It is our understanding that the 1973 Agreement will be signed as soon as the final documents can be prepared, and that you will then take appropriate steps to obtain due ratification thereof." (AM Vol. VIII, Exh. 29)

After the signing of this letter, the Company made a payment of approximately $13 million in respect of the retroactive effect of the financial arrangements, and it thereafter effected payments under the new terms contemplated in the July 1973 Agreement. But the proposed 1974 Income Tax Law was never passed, or even presented as a bill to the Parliament. Indeed, the 1973 Agreement was modified three times in the year 1974 at the request of the Government and in a manner that increased significantly the payments due by the Company to the Government. In February of 1974, a "final draft of the 1973 Agreement" was prepared, incorporating further changes, mainly for the application to the Company of future changes in the Teheran and Geneva Agreements, both retroactively and for the future (new Article 2(1), see AM Vol. VIII, Exh- 34). On July 16, the Government notified the Company of an increase in the royalty rate from 12 1/2% to 14 1/2% as of 1 July, 1974, (AM Vol. VIII, Exh. 35). On October 7 the Government notified the Company of an increase in the royalty rate to 16.67% as of 1 October, 1974, and an increase of the percentage of the oil profit payable to the Government to 65.75% (AM Vol. VIII, Exh. 36). All this was done by way of unilateral decision by the Government. In fact, the Government was implementing decisions taken by OPEC members (respectively on June 18 and September 13). But it may be recalled here that the official, or "posted", price of oil was quadrupled during the year 1974, so that although the Company complied with the now more onerous terms imposed by the Government, its profits rose from $3,990 million in 1973 to $24,670 million in 1974 and later $30,637 million in 1975, and to $40,649 million in 1976.
In 1974, the Government acquired a 60% share in KOC and, in conjunction with the Saudi Arabian Government, a 60% interest in the AOC Concession (GM p. 9 et seq.). The following year, the entire KOC Concession was taken over by the Government ; agreement was reached as to compensation for its foreign shareholders and a long-term supply agreement was concluded. This left Aminoil as the sole totally private operator in Kuwait.
In the same period Conservation Regulations were adopted in Kuwait, pursuant to Law n° 19 of 1973 on the Conservation of Petroleum Resources (GM App. IV.1), and came officially into force in 1976, after a trial period of six months.
In the fall of 1974, OPEC countries had begun discussing new financial terms to be imposed on the Companies in the form of taxation. In November, three Gulf States, members of OPEC, put up royalty levels to 20%, and tax levels to 85%, on posted prices; and in December 1974 a resolution was formally adopted in Vienna by the other Gulf States, Kuwait amongst them, embodying the same terms which are generally referred to as the "Abu Dhabi Formula". These terms were enforced against major concessionaires. As between the Government and Aminoil, the question of the application of the "Abu Dhabi Formula" was informally raised in the course of 1975, but no formal request to that effect was made by the Government until October 2 of that year. After informing the Company of a new increase in posted prices, the Government stated :

"We also reconfirm our verbal advice given to you some time ago that effective 1st November 1974, royalty rate is twenty per cent of posted prices and applicable rate for oil income ---- is eighty-five percent generally applied since then in Gulf area" (AM Vol. VIII, Exh. 39).

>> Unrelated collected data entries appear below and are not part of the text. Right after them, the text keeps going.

/-- Settles O53, by whether `V[x]` names a key. -/
theorem keySkipsReadThePressedState : Obligations.KeySkipsReadThePressedState := by
  intro x s
  constructor
  · intro k hk
    have hindex : index16 (s.reg x) = some k := (index16_eq_some_iff _ _).2 hk.symm
    refine ⟨skip_goes_on (exec_skipIfKeyPressed_of_index hindex), ?_⟩
    obtain ⟨t, ht, hpc, hframe, hbytes⟩ := skip_goes_on (exec_skipIfKeyNotPressed_of_index hindex)
    exact ⟨t, ht, by cases hp : s.isPressed k <;> simpa [hp] using hpc, hframe, hbytes⟩
  · intro hbig
    have hindex : index16 (s.reg x) = none := (index16_eq_none_iff _).2 hbig
    exact ⟨exec_skipIfKeyPressed_of_no_index hindex, exec_skipIfKeyNotPressed_of_no_index hindex⟩

/-! ### CallRCA and KeyWait -/

/-- Settles O30: the word of CallRCA is its operand, the major opcode being 0. -/
theorem callRCAAlwaysFaults : Obligations.CallRCAAlwaysFaults := by
  intro nnn s
  have hword : (encode (.callRCA nnn)).toNat = nnn.toNat := by
    rw [encode, packA_toNat _ _ (by decide), Nat.zero_mul, Nat.zero_add]
  exact ⟨_, exec_callRCA nnn s, rfl, congrArg some hword⟩

theorem Frame.withLatch_setReg (s : State) (l : Option KeyId) (x : RegId) (b : Byte) :
    Frame s ((s.withLatch l).setReg x b) [x] [.latch] :=
  ((Frame.withLatch s l).mono (List.nil_subset _) (List.Subset.refl _)).trans
    ((Frame.setReg _ x b).mono (List.Subset.refl _) (List.nil_subset _))

theorem keyId_toByte_toNat (k : KeyId) : (BitVec.ofNat 8 k.val).toNat = k.val := by
  have hk := k.isLt
  rw [BitVec.toNat_ofNat]
  omega

/-- Settles O54, by the two values of the latch. -/
theorem keyWaitConsumesTheLatch : Obligations.KeyWaitConsumesTheLatch := by
  intro x s
  constructor
  · intro hnone
    exact ⟨_, exec_keyWait_of_latch_none x hnone, rfl, hnone, Frame.withPc s _, bytesSame_of_mem_eq rfl⟩
  · intro k hsome
    exact ⟨_, exec_keyWait_of_latch_some x hsome, by rw [State.reg_setReg_same, keyId_toByte_toNat], rfl, rfl,
      Frame.withLatch_setReg s none x _, bytesSame_of_mem_eq rfl⟩

/-- Settles O37: both instructions undo the fetch advance, one by jumping back and one by the rewind. -/
theorem selfJumpAndKeyWaitAreFixedPoints : Obligations.SelfJumpAndKeyWaitAreFixedPoints := by
  constructor
  · intro s e hrun hpc hw
    rw [step_of_decode hrun hw (decodeWord_encode _ rfl), exec_jump]
    change Host.Outcome.next (s.withPc (e.setWidth 16)) = _
    rw [← hpc]
    rfl
  · intro s x hrun hlatch hw
    have hback : s.pc + 2 - 2 = s.pc := BitVec.add_sub_cancel s.pc 2
    rw [step_of_decode hrun hw (decodeWord_encode _ rfl), exec_keyWait_of_latch_none x (s := s.advance) hlatch]
    change Host.Outcome.next (s.withPc (s.pc + 2 - 2)) = _
    rw [hback]
    rfl

/-! ### Sixteen calls and as many returns -/

/-- `f` on the next state, if there is one. -/
def thenExec (r : Result) (f : State → Result) : Result :=
  match r with
  | .next s => f s
  | stop => stop

/-- One call after another, one for each target. -/
def callAll (targets : List Addr12) (s : State) : Result :=
  targets.foldl (fun r nnn => thenExec r (exec (.call nnn))) (.next s)

/-- One return after another, one for each target. -/
def returnAll (targets : List Addr12) (s : State) : Result :=
  targets.foldl (fun r _ => thenExec r (exec .ret)) (.next s)

/-- Calls that fit the stack go on, and leave everything but `pc` and the new entries. -/
theorem callAll_goes_on (targets : List Addr12) (s : State) (h : s.depth + targets.length ≤ 16) :
    ∃ t pushed, callAll targets s = .next t ∧ t.stack = pushed ++ s.stack ∧ pushed.length = targets.length ∧
      (∀ r, t.reg r = s.reg r) ∧ t.mem = s.mem := by
  induction targets generalizing s with
  | nil => exact ⟨s, [], rfl, rfl, rfl, fun _ => rfl, rfl⟩
  | cons nnn targets ih =>
    rw [List.length_cons] at h
    have hcall := exec_call_of_depth_lt nnn (s := s) (by omega)
    have hdepth : ((s.push s.pc).withPc (addrOperand nnn)).depth = s.depth + 1 := rfl
    obtain ⟨t, pushed, ht, hstack, hlen, hreg, hmem⟩ := ih _ (by rw [hdepth]; omega)
    refine ⟨t, pushed ++ [s.pc], ?_, ?_, ?_, hreg, hmem⟩
    · rw [← ht, callAll, List.foldl_cons]
      exact congrArg (fun r => targets.foldl _ r) hcall
    · rw [hstack, List.append_assoc]
      rfl
    · rw [List.length_append, hlen]
      rfl

/-- As many returns as entries on top of `base` leave `base`. -/
theorem returnAll_goes_on (targets : List Addr12) (pushed base : List Word) (s : State)
    (hlen : pushed.length = targets.length) (hstack : s.stack = pushed ++ base) :
    ∃ u, returnAll targets s = .next u ∧ u.stack = base ∧ (∀ r, u.reg r = s.reg r) ∧ u.mem = s.mem := by
  induction targets generalizing pushed s with
  | nil =>
    obtain rfl := List.eq_nil_of_length_eq_zero hlen
    exact ⟨s, rfl, hstack, fun _ => rfl, rfl⟩
  | cons nnn targets ih =>
    cases pushed with
    | nil => cases hlen
    | cons a pushed =>
      have hret := exec_ret_of_stack_eq_cons (s := s) hstack
      obtain ⟨u, hu, hbase, hreg, hmem⟩ :=
        ih pushed ((s.withStack (pushed ++ base)).withPc a) (Nat.succ.inj hlen) rfl
      refine ⟨u, ?_, hbase, hreg, hmem⟩
      rw [← hu, returnAll, List.foldl_cons]
      exact congrArg (fun r => targets.foldl _ r) hret

/-- Settles O33: the calls fill the stack to 16, where a call overflows, and the returns take off what the calls put
on. -/
theorem sixteenCallsThenOverflow : Obligations.SixteenCallsThenOverflow := by
  intro targets s hfill
  obtain ⟨t, pushed, ht, hstack, hlen, hreg, hmem⟩ := callAll_goes_on targets s (Nat.le_of_eq hfill)
  obtain ⟨u, hu, hbase, hreg', hmem'⟩ := returnAll_goes_on targets pushed s.stack t hlen hstack
  have hfull : 16 ≤ t.depth := by
    rw [State.depth, hstack, List.length_append, hlen, ← hfill, State.depth]
    omega
  exact ⟨t, ht, fun nnn => ⟨_, exec_call_of_depth_ge nnn hfull, rfl⟩, u, hu, hbase,
    fun r => (hreg' r).trans (hreg r), bytesSame_of_mem_eq (hmem'.trans hmem)⟩

end Sys2Proof.Machine
end

section
/-! SUPPORT. The instructions that write a register and VF (41_alu.md R72 to R76) and GetRandom (R77): what each of them
answers, the value of each result and flag, and what both leave unchanged. -/

namespace Sys2Proof.Machine

/-! ### What each instruction answers -/

theorem exec_addReg (x y : RegId) (s : State) :
    exec (.addReg x y) s =
      .next (s.setFlagged x (addFlag (s.reg x) (s.reg y)) (addResult (s.reg x) (s.reg y))) := rfl

theorem exec_sub (x y : RegId) (s : State) :
    exec (.sub x y) s =
      .next (s.setFlagged x (subFlag (s.reg x) (s.reg y)) (subResult (s.reg x) (s.reg y))) := rfl

theorem exec_subRev (x y : RegId) (s : State) :
    exec (.subRev x y) s =
      .next (s.setFlagged x (subFlag (s.reg y) (s.reg x)) (subResult (s.reg y) (s.reg x))) := rfl

theorem exec_shr (x y : RegId) (s : State) :
    exec (.shr x y) s = .next (s.setFlagged x (shrFlag (s.reg y)) (shrResult (s.reg y))) := rfl

theorem exec_shl (x y : RegId) (s : State) :
    exec (.shl x y) s = .next (s.setFlagged x (shlFlag (s.reg y)) (shlResult (s.reg y))) := rfl

theorem exec_getRandom (x : RegId) (nn : Byte) (s : State) :
    exec (.getRandom x nn) s = .next ((s.withDraws (s.draws + 1)).setReg x (Config.rnd s.draws &&& nn)) := rfl

/-! ### Results and flags -/

theorem addFlag_eq (a b : Byte) : addFlag a b = if a.toNat + b.toNat > 255 then 1 else 0 := flag_decide _

@[simp] theorem subResult_toNat (a b : Byte) : (subResult a b).toNat = (a.toNat + 256 - b.toNat) % 256 :=
  BitVec.toNat_ofNat _ 8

In acknowledging this the Company denied having received advice from the Government "either verbal or written" of the new terms, and indicated that application of such terms would put it at a loss on every barrel produced. The Company then requested a formal discussion of the matter (AM Vol. VIII, Exh. 40).

There followed a round of negotiations initiated by a letter from the Government to the Company dated January 25, 1976 (AM Vol. VIII, Exh. 41). The avowed purpose of the Government was (i) to devise financial terms as close as possible to those of Abu Dhabi and (ii) to have those terms applied retroactively in order to recoup what it termed "windfall profits", i.e. profits which were attributable to the "explosion" of oil prices rather than to the concessionaire's efforts.
Negotiations took place from February 23 through April of 1976, formal discussions being held, inter alia, on February 23 (Government's minutes of meeting in GM App. VII. 2) and 24, March 19 and 29, and April 4 and 5. In the course of these negotiations - more precisely on March 19 -the Company made a written proposal (GM App. VII.1; AR Vol, V. Exh. 12) to the effect that it would accent in principle the Abu Dhabi Formula (subject to particular reference prices) and its application as from October 1, 1975 (the day preceding the Government's formal request). The reference price was to be adjusted so that the Company would have the opportunity of realizing a "reasonable level of earnings" on its Kuwait operations. The Company valued at about $18 million the profit necessary to maintain the required level of capital expenditures (the Government's take being valued at $202.5 million). Oil income rate would in that case be increased from 85%to 90%.
No agreement was reached on this proposal and there followed a long gap in the negotiations. During that time, the Parties were operating under the terms agreed to in December 1973, as amended in 1974.
On March 27, 1977, a Committee was appointed by the Government to complete all negotiations of pending matters with the Company within a period of fourty-five days. The discussions which followed may be divided into two phases.
In the first phase the Company, on 15 April, 1977, submitted a written proposal, essentially updating that of March 19 of the previous year, whereby its profits would amount to $18 to $20 million a year, corresponding to 70 ȼ a barrel (GM App. VII.1). The proposal was discussed formally, first at a meeting held on April 19 (Government's minutes GM App. VII.2; Company's memorandum AR Vol. V, Exh. 18). The Government's position as expressed during the meeting, was that a net return of $4,5 to $6 million would be fair enough to the Company, considering its investment, and that such profit would be achieved by applying a rate of income tax of 97 1/2%. During the following days, meetings took place between the Company and the Government's Technical Affairs Department (T.A.D.), on April 21 (Company's memorandum AR Vol. V, Exh. 19) and 23 (Company's memorandum AR Vol. V, Exh. 20), when the question of capital expenditure was discussed.
During a second official meeting between the Committee and the Company's representatives, held on April 24 (Government's minutes, GM App. VII.2; Company's memorandum, AR Vol. V, Exh. 22), the Company handed out a new written proposal revising that of April 15 (AR Vol. V, Exh. 21 ; GM App. VII.1). Under the new suggested terms, the Company would make retroactive payments as from November 1, 1974, of over $37 million, and oil income rate would be gradually raised from 85% in 1974 to 95$ from 1978. The proposal was immediately discussed, but the Government's representative (although not as an official response) indicated that the Company's proposal was still not acceptable.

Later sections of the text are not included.